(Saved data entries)
-----

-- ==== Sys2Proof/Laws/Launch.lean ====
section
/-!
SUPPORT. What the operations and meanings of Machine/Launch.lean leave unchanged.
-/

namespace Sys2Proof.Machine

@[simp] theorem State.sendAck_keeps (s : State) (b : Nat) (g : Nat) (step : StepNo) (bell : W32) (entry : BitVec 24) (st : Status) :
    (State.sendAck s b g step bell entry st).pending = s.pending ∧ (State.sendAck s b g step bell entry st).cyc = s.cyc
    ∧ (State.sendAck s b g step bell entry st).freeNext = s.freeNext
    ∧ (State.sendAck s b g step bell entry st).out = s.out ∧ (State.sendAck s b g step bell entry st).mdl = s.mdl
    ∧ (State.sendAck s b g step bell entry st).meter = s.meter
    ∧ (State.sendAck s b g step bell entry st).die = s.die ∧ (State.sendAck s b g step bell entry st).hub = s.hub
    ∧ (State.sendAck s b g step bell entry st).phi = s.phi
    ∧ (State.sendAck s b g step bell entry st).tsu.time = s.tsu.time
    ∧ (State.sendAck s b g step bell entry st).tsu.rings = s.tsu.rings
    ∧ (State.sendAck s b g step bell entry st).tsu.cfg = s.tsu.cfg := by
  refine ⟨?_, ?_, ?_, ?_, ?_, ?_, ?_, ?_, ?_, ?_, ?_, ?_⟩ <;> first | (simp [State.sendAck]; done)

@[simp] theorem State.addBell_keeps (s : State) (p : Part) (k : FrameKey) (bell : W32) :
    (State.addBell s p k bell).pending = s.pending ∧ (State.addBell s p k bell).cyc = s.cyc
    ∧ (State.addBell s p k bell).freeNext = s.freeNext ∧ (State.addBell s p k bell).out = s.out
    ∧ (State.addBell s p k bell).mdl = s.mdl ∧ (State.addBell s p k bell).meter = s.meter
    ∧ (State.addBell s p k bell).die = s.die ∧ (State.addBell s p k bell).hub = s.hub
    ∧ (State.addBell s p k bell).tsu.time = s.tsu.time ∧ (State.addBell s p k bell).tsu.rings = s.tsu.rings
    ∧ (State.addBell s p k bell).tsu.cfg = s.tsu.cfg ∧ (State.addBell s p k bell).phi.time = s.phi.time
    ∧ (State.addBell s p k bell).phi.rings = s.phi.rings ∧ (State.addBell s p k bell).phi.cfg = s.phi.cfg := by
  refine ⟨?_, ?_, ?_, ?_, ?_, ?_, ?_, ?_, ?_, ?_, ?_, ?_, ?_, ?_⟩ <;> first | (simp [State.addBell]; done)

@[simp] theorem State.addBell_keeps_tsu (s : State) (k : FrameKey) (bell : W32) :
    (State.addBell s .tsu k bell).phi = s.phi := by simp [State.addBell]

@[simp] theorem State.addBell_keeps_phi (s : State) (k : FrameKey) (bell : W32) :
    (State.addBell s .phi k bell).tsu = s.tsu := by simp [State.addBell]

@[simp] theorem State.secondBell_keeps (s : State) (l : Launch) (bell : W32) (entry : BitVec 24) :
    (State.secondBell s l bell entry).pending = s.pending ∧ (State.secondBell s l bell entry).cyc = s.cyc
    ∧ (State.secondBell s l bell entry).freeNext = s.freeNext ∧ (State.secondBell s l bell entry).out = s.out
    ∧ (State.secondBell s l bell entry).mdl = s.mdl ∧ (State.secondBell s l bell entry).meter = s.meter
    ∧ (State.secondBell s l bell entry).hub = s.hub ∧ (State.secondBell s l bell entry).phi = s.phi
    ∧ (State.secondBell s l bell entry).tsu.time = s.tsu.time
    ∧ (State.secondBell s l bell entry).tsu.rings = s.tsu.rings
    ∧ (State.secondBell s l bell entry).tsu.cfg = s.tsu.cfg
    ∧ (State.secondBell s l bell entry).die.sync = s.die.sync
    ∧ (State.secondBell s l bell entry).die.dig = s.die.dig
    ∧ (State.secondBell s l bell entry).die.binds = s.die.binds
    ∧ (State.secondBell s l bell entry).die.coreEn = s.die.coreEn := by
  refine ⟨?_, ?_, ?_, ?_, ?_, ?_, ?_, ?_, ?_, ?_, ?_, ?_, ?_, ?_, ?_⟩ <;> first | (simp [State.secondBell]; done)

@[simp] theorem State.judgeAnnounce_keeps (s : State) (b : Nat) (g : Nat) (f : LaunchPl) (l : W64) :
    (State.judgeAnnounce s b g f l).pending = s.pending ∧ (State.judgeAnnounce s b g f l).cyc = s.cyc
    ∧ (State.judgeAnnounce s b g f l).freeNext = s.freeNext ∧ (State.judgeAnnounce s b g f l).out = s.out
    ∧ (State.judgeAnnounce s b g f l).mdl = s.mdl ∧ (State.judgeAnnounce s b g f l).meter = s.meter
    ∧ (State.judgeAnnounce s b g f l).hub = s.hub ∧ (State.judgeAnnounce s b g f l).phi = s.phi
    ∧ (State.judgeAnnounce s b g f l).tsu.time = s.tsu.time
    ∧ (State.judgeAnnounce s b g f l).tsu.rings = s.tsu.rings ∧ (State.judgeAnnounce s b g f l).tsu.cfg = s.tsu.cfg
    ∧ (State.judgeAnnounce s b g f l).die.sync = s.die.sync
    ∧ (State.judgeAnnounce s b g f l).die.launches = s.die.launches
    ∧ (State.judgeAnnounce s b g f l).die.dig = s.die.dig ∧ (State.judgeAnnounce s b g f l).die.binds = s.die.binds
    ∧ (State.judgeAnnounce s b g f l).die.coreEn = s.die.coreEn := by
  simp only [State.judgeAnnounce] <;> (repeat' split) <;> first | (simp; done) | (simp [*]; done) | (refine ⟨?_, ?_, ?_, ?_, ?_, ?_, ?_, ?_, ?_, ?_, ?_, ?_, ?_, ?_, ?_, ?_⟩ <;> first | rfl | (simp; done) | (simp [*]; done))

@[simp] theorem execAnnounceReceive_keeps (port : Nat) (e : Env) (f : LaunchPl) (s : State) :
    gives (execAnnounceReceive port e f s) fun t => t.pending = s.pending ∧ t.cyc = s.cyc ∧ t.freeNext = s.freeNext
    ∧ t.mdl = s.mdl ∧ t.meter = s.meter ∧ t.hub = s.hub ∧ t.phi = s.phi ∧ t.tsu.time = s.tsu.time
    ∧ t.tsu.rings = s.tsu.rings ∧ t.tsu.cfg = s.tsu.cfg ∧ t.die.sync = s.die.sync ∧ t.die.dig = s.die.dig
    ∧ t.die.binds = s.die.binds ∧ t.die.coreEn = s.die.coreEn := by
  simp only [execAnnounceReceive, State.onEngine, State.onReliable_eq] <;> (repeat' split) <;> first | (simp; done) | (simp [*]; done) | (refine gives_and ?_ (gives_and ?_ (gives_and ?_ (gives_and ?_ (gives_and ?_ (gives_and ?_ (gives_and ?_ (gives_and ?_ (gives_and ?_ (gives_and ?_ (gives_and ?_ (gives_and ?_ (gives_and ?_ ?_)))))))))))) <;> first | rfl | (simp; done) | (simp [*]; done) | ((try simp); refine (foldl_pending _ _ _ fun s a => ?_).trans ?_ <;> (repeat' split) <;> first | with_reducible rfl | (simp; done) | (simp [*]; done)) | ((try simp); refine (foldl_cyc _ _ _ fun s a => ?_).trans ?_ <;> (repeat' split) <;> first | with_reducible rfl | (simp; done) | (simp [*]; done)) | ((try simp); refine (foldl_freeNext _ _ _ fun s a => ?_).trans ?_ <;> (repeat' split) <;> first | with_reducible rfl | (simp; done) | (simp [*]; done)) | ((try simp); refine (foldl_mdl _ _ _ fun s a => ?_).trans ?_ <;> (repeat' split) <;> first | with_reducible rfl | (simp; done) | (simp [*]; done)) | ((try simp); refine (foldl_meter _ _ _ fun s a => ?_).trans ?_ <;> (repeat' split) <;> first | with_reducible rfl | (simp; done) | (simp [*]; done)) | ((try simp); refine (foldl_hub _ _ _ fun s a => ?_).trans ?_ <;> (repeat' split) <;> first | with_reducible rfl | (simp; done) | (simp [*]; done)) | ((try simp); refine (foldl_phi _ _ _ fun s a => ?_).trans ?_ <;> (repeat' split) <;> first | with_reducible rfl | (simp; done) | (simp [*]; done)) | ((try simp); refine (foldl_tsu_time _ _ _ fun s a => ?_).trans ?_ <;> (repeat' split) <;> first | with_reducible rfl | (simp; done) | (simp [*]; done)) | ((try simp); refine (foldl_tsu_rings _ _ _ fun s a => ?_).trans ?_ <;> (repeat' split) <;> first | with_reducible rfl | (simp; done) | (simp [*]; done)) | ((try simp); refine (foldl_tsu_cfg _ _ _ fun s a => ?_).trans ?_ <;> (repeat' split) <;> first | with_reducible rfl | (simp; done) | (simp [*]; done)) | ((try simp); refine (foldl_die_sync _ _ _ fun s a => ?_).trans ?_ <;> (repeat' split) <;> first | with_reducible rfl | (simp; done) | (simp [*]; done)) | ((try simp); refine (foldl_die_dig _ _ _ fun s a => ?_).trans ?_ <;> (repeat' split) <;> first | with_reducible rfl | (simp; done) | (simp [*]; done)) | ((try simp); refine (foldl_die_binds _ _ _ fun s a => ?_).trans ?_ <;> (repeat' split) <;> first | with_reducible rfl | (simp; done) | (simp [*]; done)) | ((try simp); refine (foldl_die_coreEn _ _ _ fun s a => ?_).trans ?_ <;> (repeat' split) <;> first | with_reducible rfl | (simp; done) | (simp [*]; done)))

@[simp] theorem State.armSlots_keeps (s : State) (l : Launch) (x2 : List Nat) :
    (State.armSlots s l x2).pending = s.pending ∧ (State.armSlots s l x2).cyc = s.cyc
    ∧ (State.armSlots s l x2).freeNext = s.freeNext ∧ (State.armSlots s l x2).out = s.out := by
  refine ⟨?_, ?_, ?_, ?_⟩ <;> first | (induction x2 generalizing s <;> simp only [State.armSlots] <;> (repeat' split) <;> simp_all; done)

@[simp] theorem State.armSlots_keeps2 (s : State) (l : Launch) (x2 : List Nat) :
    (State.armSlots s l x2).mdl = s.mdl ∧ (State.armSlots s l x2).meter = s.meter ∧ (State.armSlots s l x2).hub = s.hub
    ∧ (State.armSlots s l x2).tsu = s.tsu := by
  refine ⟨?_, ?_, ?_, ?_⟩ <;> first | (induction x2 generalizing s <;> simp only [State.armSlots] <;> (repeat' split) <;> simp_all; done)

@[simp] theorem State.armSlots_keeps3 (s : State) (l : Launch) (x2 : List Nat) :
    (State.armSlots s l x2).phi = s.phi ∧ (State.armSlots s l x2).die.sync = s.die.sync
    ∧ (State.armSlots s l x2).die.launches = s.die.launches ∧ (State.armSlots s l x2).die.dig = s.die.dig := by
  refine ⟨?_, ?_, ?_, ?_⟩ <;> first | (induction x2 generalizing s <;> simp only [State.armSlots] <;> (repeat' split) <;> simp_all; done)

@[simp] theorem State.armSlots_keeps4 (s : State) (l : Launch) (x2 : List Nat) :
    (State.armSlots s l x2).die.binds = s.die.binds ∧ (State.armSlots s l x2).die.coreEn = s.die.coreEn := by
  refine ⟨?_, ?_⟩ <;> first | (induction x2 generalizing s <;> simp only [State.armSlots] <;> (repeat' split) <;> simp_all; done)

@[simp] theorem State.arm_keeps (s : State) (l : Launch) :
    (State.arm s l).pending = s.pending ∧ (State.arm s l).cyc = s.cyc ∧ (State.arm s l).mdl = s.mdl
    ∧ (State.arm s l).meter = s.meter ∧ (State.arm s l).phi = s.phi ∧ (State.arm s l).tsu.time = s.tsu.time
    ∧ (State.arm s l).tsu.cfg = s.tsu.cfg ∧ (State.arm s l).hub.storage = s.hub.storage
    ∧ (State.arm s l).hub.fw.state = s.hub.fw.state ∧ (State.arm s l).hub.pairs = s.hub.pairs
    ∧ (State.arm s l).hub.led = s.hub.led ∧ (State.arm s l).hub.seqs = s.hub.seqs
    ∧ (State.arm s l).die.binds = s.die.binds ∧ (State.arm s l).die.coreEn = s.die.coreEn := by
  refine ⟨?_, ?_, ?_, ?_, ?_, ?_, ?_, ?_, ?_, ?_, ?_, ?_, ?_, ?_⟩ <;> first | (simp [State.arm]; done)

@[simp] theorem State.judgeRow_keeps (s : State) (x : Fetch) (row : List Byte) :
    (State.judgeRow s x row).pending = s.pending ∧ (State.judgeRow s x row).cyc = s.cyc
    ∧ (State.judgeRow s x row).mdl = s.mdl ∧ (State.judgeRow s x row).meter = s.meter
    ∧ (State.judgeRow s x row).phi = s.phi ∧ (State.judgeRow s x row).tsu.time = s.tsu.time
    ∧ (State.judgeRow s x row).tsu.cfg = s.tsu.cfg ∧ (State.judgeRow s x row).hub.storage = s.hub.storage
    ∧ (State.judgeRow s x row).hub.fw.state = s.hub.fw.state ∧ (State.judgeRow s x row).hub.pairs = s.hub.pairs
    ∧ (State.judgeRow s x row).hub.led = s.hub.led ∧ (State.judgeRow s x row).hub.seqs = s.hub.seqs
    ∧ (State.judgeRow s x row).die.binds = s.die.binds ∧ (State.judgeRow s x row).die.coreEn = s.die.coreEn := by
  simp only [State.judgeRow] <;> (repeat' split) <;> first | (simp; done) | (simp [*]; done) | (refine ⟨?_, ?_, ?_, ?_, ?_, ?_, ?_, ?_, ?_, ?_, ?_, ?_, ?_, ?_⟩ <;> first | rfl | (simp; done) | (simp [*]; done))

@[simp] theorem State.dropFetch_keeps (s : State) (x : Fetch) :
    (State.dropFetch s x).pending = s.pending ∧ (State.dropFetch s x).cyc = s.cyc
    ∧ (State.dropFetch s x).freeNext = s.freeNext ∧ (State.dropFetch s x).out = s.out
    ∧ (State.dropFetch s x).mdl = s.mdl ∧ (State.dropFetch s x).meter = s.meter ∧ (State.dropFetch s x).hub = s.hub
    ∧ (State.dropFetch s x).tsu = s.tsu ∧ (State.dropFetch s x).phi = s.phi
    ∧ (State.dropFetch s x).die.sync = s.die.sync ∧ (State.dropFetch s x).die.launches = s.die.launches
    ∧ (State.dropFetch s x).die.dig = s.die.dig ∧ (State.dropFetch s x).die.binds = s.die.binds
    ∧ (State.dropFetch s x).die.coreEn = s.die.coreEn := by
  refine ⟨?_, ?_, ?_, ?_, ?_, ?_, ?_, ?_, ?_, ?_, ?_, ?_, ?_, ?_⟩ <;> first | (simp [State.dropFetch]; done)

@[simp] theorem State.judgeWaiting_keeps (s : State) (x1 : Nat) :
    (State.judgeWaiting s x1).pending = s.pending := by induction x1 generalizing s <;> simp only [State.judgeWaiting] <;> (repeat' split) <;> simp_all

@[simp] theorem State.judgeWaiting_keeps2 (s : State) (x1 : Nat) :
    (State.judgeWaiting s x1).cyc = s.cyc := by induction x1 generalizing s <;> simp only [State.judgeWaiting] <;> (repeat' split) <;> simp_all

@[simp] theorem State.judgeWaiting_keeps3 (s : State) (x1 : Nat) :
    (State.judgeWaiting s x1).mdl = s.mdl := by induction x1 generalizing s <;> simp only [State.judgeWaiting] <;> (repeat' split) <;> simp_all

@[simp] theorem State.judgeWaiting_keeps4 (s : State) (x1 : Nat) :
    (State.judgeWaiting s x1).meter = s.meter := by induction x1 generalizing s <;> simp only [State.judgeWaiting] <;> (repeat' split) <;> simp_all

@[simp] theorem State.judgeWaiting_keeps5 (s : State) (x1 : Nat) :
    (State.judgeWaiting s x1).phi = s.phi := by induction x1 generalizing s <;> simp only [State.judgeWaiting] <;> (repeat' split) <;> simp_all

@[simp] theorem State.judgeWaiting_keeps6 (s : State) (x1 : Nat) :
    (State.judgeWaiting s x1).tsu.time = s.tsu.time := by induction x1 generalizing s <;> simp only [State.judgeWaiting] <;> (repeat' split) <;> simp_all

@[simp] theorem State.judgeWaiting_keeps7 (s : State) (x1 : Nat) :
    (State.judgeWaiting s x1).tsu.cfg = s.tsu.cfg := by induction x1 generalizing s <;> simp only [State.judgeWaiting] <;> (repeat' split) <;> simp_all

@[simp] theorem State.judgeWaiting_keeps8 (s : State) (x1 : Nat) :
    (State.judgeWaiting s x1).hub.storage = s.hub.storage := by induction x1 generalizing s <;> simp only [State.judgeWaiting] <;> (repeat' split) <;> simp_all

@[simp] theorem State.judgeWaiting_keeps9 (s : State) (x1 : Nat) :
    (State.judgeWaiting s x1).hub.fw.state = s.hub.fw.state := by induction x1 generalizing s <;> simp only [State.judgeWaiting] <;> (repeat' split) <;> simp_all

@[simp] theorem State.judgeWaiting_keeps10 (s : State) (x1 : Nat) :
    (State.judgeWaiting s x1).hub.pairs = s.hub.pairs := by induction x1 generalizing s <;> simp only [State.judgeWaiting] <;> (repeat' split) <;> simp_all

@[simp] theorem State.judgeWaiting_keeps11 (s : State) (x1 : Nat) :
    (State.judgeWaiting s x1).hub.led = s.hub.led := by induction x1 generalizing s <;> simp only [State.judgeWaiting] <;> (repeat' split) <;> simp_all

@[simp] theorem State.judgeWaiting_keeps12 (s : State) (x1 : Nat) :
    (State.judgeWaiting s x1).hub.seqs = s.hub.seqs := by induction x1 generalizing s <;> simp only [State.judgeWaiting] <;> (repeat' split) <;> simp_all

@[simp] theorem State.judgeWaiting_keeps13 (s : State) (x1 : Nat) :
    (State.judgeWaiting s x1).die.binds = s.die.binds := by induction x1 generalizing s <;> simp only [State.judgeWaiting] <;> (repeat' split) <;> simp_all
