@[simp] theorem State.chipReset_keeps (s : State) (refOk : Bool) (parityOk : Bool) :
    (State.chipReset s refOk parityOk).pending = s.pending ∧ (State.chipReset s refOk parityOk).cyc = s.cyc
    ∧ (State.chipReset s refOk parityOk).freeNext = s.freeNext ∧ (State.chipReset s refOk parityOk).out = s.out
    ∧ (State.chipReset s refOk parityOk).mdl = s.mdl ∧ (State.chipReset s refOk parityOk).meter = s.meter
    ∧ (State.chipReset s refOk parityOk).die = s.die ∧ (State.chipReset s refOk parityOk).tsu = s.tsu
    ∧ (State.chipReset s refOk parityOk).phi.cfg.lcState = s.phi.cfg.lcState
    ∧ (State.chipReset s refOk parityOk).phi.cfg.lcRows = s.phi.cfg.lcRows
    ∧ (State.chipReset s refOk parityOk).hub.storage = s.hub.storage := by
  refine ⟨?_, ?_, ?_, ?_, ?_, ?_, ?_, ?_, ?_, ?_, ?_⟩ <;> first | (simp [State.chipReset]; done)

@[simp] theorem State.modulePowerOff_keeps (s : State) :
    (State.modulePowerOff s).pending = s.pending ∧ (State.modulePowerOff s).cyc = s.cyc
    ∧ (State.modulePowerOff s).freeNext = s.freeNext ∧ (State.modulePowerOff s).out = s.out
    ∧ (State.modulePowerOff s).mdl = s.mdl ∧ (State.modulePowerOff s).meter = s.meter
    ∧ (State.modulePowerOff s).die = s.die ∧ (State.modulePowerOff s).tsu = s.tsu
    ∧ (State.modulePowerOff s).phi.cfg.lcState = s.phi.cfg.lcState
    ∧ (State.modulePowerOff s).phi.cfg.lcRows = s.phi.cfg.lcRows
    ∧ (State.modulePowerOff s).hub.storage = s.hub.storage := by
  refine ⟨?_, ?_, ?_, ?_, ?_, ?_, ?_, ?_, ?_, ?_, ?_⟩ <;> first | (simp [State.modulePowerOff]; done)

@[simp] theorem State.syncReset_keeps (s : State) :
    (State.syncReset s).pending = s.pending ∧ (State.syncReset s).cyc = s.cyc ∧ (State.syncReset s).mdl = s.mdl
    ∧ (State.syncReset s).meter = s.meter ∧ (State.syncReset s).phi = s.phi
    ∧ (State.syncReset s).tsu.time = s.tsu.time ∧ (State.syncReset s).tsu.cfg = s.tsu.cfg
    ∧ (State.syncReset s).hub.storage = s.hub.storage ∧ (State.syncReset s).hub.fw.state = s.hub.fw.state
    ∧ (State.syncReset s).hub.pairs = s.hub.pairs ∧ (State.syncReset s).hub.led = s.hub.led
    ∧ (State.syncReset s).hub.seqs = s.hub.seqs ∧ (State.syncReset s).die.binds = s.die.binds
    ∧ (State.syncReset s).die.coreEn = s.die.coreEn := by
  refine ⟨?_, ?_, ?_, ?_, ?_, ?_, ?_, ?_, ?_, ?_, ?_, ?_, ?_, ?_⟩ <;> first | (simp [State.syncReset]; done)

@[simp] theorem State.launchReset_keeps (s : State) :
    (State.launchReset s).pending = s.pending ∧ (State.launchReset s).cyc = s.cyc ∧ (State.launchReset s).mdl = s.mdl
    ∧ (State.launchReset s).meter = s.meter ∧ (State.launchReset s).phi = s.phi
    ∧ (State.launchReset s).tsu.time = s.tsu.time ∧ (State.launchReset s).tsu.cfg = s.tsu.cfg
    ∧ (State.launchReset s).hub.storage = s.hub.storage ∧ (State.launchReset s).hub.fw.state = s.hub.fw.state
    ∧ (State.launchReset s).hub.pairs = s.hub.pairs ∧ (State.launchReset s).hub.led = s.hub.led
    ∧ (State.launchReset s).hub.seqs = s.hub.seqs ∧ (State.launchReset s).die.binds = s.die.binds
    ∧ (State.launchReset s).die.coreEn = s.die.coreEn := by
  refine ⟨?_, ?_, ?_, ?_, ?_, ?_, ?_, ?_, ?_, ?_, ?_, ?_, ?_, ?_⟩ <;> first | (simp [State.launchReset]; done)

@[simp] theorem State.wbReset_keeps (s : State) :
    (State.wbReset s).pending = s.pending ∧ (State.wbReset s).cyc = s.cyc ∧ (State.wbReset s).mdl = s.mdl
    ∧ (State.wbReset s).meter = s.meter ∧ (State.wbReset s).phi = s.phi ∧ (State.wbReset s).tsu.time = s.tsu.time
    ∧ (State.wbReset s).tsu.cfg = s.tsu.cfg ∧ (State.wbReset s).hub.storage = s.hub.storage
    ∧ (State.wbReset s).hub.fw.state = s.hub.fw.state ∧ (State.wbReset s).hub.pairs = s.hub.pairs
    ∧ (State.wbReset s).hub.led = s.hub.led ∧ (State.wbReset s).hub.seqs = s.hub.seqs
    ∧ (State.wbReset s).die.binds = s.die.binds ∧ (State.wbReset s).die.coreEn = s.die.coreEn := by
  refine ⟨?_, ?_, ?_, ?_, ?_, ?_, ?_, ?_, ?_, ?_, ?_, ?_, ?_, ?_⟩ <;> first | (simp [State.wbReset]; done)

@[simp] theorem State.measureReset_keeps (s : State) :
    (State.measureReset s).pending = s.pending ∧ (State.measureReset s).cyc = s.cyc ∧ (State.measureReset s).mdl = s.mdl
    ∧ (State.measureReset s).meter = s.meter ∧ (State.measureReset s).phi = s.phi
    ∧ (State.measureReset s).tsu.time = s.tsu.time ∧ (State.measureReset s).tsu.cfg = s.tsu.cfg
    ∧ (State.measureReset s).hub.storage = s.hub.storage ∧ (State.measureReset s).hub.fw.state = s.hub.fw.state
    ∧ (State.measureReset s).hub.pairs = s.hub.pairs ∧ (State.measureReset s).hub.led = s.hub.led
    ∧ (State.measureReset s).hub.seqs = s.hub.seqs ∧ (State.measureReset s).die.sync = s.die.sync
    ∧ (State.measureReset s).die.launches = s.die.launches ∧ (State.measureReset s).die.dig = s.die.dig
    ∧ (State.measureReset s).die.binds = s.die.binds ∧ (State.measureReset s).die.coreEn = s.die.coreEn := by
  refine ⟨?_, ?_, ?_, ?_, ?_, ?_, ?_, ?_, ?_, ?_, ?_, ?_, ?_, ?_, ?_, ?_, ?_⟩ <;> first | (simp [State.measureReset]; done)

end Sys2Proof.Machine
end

-----

Action item:
With the first line being the one containing "row).hub.seqs = s.hub.seqs" and the last line the one containing "theorem State.judgeWaiting_keeps3 (s", transcribe exactly the lines above that fall in that range.

Result:
    ∧ (State.judgeRow s x row).hub.led = s.hub.led ∧ (State.judgeRow s x row).hub.seqs = s.hub.seqs
    ∧ (State.judgeRow s x row).die.binds = s.die.binds ∧ (State.judgeRow s x row).die.coreEn = s.die.coreEn := by
  simp only [State.judgeRow] <;> (repeat' split) <;> first | (simp; done) | (simp [*]; done) | (refine ⟨?_, ?_, ?_, ?_, ?_, ?_, ?_, ?_, ?_, ?_, ?_, ?_, ?_, ?_⟩ <;> first | rfl | (simp; done) | (simp [*]; done))

@[simp] theorem State.dropFetch_keeps (s : State) (x : Fetch) :
    (State.dropFetch s x).pending = s.pending ∧ (State.dropFetch s x).cyc = s.cyc
    ∧ (State.dropFetch s x).freeNext = s.freeNext ∧ (State.dropFetch s x).out = s.out
    ∧ (State.dropFetch s x).mdl = s.mdl ∧ (State.dropFetch s x).meter = s.meter ∧ (State.dropFetch s x).hub = s.hub
    ∧ (State.dropFetch s x).tsu = s.tsu ∧ (State.dropFetch s x).phi = s.phi
    ∧ (State.dropFetch s x).die.sync = s.die.sync ∧ (State.dropFetch s x).die.launches = s.die.launches
    ∧ (State.dropFetch s x).die.dig = s.die.dig ∧ (State.dropFetch s x).die.binds = s.die.binds
    ∧ (State.dropFetch s x).die.coreEn = s.die.coreEn := by
  refine ⟨?_, ?_, ?_, ?_, ?_, ?_, ?_, ?_, ?_, ?_, ?_, ?_, ?_, ?_⟩ <;> first | (simp [State.dropFetch]; done)

@[simp] theorem State.judgeWaiting_keeps (s : State) (x1 : Nat) :
    (State.judgeWaiting s x1).pending = s.pending := by induction x1 generalizing s <;> simp only [State.judgeWaiting] <;> (repeat' split) <;> simp_all

@[simp] theorem State.judgeWaiting_keeps2 (s : State) (x1 : Nat) :
    (State.judgeWaiting s x1).cyc = s.cyc := by induction x1 generalizing s <;> simp only [State.judgeWaiting] <;> (repeat' split) <;> simp_all

@[simp] theorem State.judgeWaiting_keeps3 (s : State) (x1 : Nat) :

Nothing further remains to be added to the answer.